When agents trained on CoinRun are tested on environments that move the coin to another location, they tend to ignore the coin and go straight to the right side of the level. So that one reward is chosen by default. The aim of the research project is to make the algorithm generate multiple (simple) reward functions that explain the initial data, including the “reach the coin” reward. This needs to be done in a generalisable way.
Multiple image classifications
Consider the image classification task of classifying images of huskies versus images of lions:
A naïve image classifier could be trained on images of this type. The simplest one would probably become a brown-versus-white classifier. We’d want to force the algorithm to generate more classifiers (more “reward functions” for the task of correct classification).
One way to do that is to give the algorithm many other images, unlabelled. Then, in a semi-supervised way, the AI will figure out the key features of these images. Then different classifiers will be trained on the original image data, using these features.
The ultimate aim is for the algorithm to produce, eg, one classifier that classifies through colour, another that classifies through landscape, another through husky versus lion, etc...
Research aims
Figure out how to generate multiple policies from the same data.
Figure out how to generate multiple simple reward functions or classifiers from the same data (there is a connection with reward modelling).
Ensure that these reward functions (or, at worst, policies) are “independent” from each other. This involves figuring out a general definition of independence (in CoinRun, the two independent reward functions—coin and right side of the level—are clear).
See if these reward functions “span” the set of reward functions in a useful way—ideally, every possible reward function should be a function of these simple reward functions.
Generalise this approach beyond CoinRun, image classification, and similar setups, to general reward data in general situations.
This is a simpler version of the project presented here, generating multiple reward functions from a simpler environment.
Maybe you can train a sequence of reward functions: r1,...,rn such that each ri is discouraged from attending to the input features that are most salient to the previous i−1 reward functions?
I.e., you’d train r1 normally. Then, while training r2, you’d use gradient saliency (or similar methods) to find which regions of the input are most salient for r1 and r2, then penalize r2 for sharing salient features with r1. Similarly, ri would be penalized w.r.t. saliency maps from {rj}j<i.
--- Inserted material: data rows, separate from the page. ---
theorem enterListening_eq (s : State) : enterListening s =
    { s with
      cyt := { s.cyt with adopted := false, lockCount := 0 }
      sli := { s.sli with markerActive := false, markerLeft := 0 }
      tli := { s.tli with requests := Requests.empty }
      mbc := { s.mbc with station := .listening, listenCount := 0, current := none, pending := none,
                          observed := Observed.empty, changes := [], backoff := none } } := by
  rw [← withdraw_eq_empty s.tli.requests (st := .listening) (by rintro ⟨⟩ <;> rfl)]
  rfl

theorem enterAligning_eq (s : State) : enterAligning s =
    { s with
      cyt := { s.cyt with adopted := false, lockCount := 0 }
      sli := { s.sli with markerActive := false, markerLeft := 0 }
      tli := { s.tli with requests := Requests.empty }
      mbc := { s.mbc with station := .aligning, alignCount := 0, current := none, pending := none,
                          observed := Observed.empty, changes := [], backoff := none } } := by
  rw [← withdraw_eq_empty s.tli.requests (st := .aligning) (by rintro ⟨⟩ <;> rfl)]
  rfl

/-- Outside MEMBER and LEAVING a coherent part holds no view, no change and no backoff timer. -/
theorem Coherent.outside (h : Coherent s) (outside : s.mbc.station.inGroup = false) :
    s.mbc.current = none ∧ s.mbc.pending = none ∧ s.mbc.changes = [] ∧ s.mbc.backoff = none := by
  have other : s.mbc.station ≠ .member := by
    rintro is
    rw [is] at outside
    cases outside
  refine ⟨?_, h.sound.noPending outside, h.sound.noChanges other, h.sound.noBackoff other⟩
  rw [← Option.isNone_iff_eq_none, ← Option.not_isSome, h.current, outside]
  rfl

/-! ### Markers and SYNC stuck (R15, R17, R18) -/

theorem syncStuckDue_of (runs : s.mbc.station.running = true) (long : s.cfg.fp.p ≤ s.sli.stuckCount)
    (clear : s.sli.stuck = false) : syncStuckDue s = true := by
  have long : s.P ≤ s.sli.stuckCount := long
  simp [syncStuckDue, runs, long, clear]

/-- Settles O33: `syncStuck` by the station state, with the equation of the entry to LISTENING. -/
theorem syncLineTaken : Obligations.SyncLineTaken := by
  refine ⟨fun s released active ended => ?_, ?_⟩
  · have due : markerEndDue s = true := by simp [markerEndDue, active, ended]
    exact exec_due (c := .markerEnd) rfl released due
  · rintro s u ⟨released, runs⟩ long clear rfl
    have row : exec .syncStuck s = .next (settle (syncStuck s)) := exec_due rfl released (syncStuckDue_of runs long clear)
    have posted := post_eq_appended (s := { s with sli := { s.sli with stuck := true } }) runs .syncFault none none
    have untouched : Untouched s (settle (syncStuck s)) := (inside_syncStuck s).untouched.settle
    refine ⟨fun st => ?_, fun st => ?_, fun st => ⟨_, row, ?_⟩⟩
    · rw [row, syncStuck, st, posted]
    · rw [row, syncStuck, st, posted]
      exact congrArg (fun r => Host.Outcome.next (settle r)) (detachLeft_eq (s := appended _ _) (by exact runs) _)
    · rcases st with st | st | st
      · have taken : syncStuck s = enterListening (post { s with sli := { s.sli with stuck := true } } .syncFault none none) := by rw [syncStuck, st]
        rw [taken, posted, enterListening_eq] at untouched ⊢
        exact ⟨rfl, rfl, rfl, rfl, rfl, rfl, rfl, rfl, rfl, rfl, rfl, rfl, untouched, rfl, rfl, rfl, rfl,
          fun member => absurd (st.symm.trans member) (by decide), fun _ => ⟨rfl, rfl⟩⟩
      · have taken : syncStuck s = enterListening (post { s with sli := { s.sli with stuck := true } } .syncFault none none) := by rw [syncStuck, st]
        rw [taken, posted, enterListening_eq] at untouched ⊢
        exact ⟨rfl, rfl, rfl, rfl, rfl, rfl, rfl, rfl, rfl, rfl, rfl, rfl, untouched, rfl, rfl, rfl, rfl,
          fun member => absurd (st.symm.trans member) (by decide), fun _ => ⟨rfl, rfl⟩⟩
      · have taken : syncStuck s = enterListening (demotePeers (clearPlan (post { s with sli := { s.sli with stuck := true } } .syncFault none none))) := by rw [syncStuck, st]; rfl
        rw [taken, posted, enterListening_eq] at untouched ⊢
        exact ⟨rfl, rfl, rfl, rfl, rfl, rfl, rfl, rfl, rfl, rfl, rfl, rfl, untouched, rfl, rfl, rfl, rfl,
          fun _ => ⟨rfl, rfl, rfl⟩, fun other => absurd st other⟩
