-- ==== Sys2Proof/Machine/Jumps.lean ====
section
/-! DEFINITION. JAL and JALR (spec/42_jumps.md). No alignment check on the target (R51; the spec's decision D15). -/

namespace Sys2Proof.Machine

/-- R150: link pc + 4, go to pc + immJ. -/
def execJal (rd : RegIdx) (imm : BitVec 21) (s : State) : Result :=
  jump s rd (jalTarget s imm)

/-- R151: link pc + 4, go to x[rs1] + immI with bit 0 cleared; x[rs1] is read before the link is written (R112). -/
def execJalr (rd rs1 : RegIdx) (imm : BitVec 12) (s : State) : Result :=
  jump s rd (jalrTarget s rs1 imm)

end Sys2Proof.Machine
end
Note that for gradient saliency specifically, you can optimize directly for the penalty term with SGD because differentiation is itself a differentiable operation. You can have a loss term like ∑|r1 input saliency−r2 input saliency| and compute its gradient with respect to model parameters (Some notes on doing this with PyTorch). Note that some gradient saliency methods seem to fail basic sanity checks.
Non-differentiable saliency methods like Shapley values can still serve as an optimization target, but you’ll need to use reinforcement learning or other non-gradient optimization approaches. That would probably be very hard.
You can also steer optimization to find ‘diverse’ models, like Ridge Rider: https://arxiv.org/abs/2011.06505
I’m not sure how necessary that is. If you want diverse good solutions, that sounds a lot like ‘sampling from the posterior’, and we know thanks to Google burning a huge number of TPU-hours on true HMC-sampling from Bayesian neural networks that ‘deep ensembles’ (ie training multiple random initializations from scratch on the same dataset) actually provide you a pretty good sample from the posterior. If there are lots of equally decent ways to classify an image expressible in a NN, then the deep ensemble will sample from them (and that is presumably why ensembling improves: because they all are doing something different, instead of weighting the same features the same amount). If that’s not adequate, it’d be good to think about what one really wants instead, and how to build that in (maybe one wants to do data augmentation to erase color from one dataset/model and shapes from another, to encourage a ventral-dorsal split or something).
Thanks! Very useful feedback.
The gSCAN benchmark for compositional generalization might be useful. Essentially a grid world with natural language instructions, where the goal is to compose different concepts seen in training that have different correlations at test time. (E.g. in training, learn blue square and read circle, at test time identify red square—very similar to identifying bleggs and rubes).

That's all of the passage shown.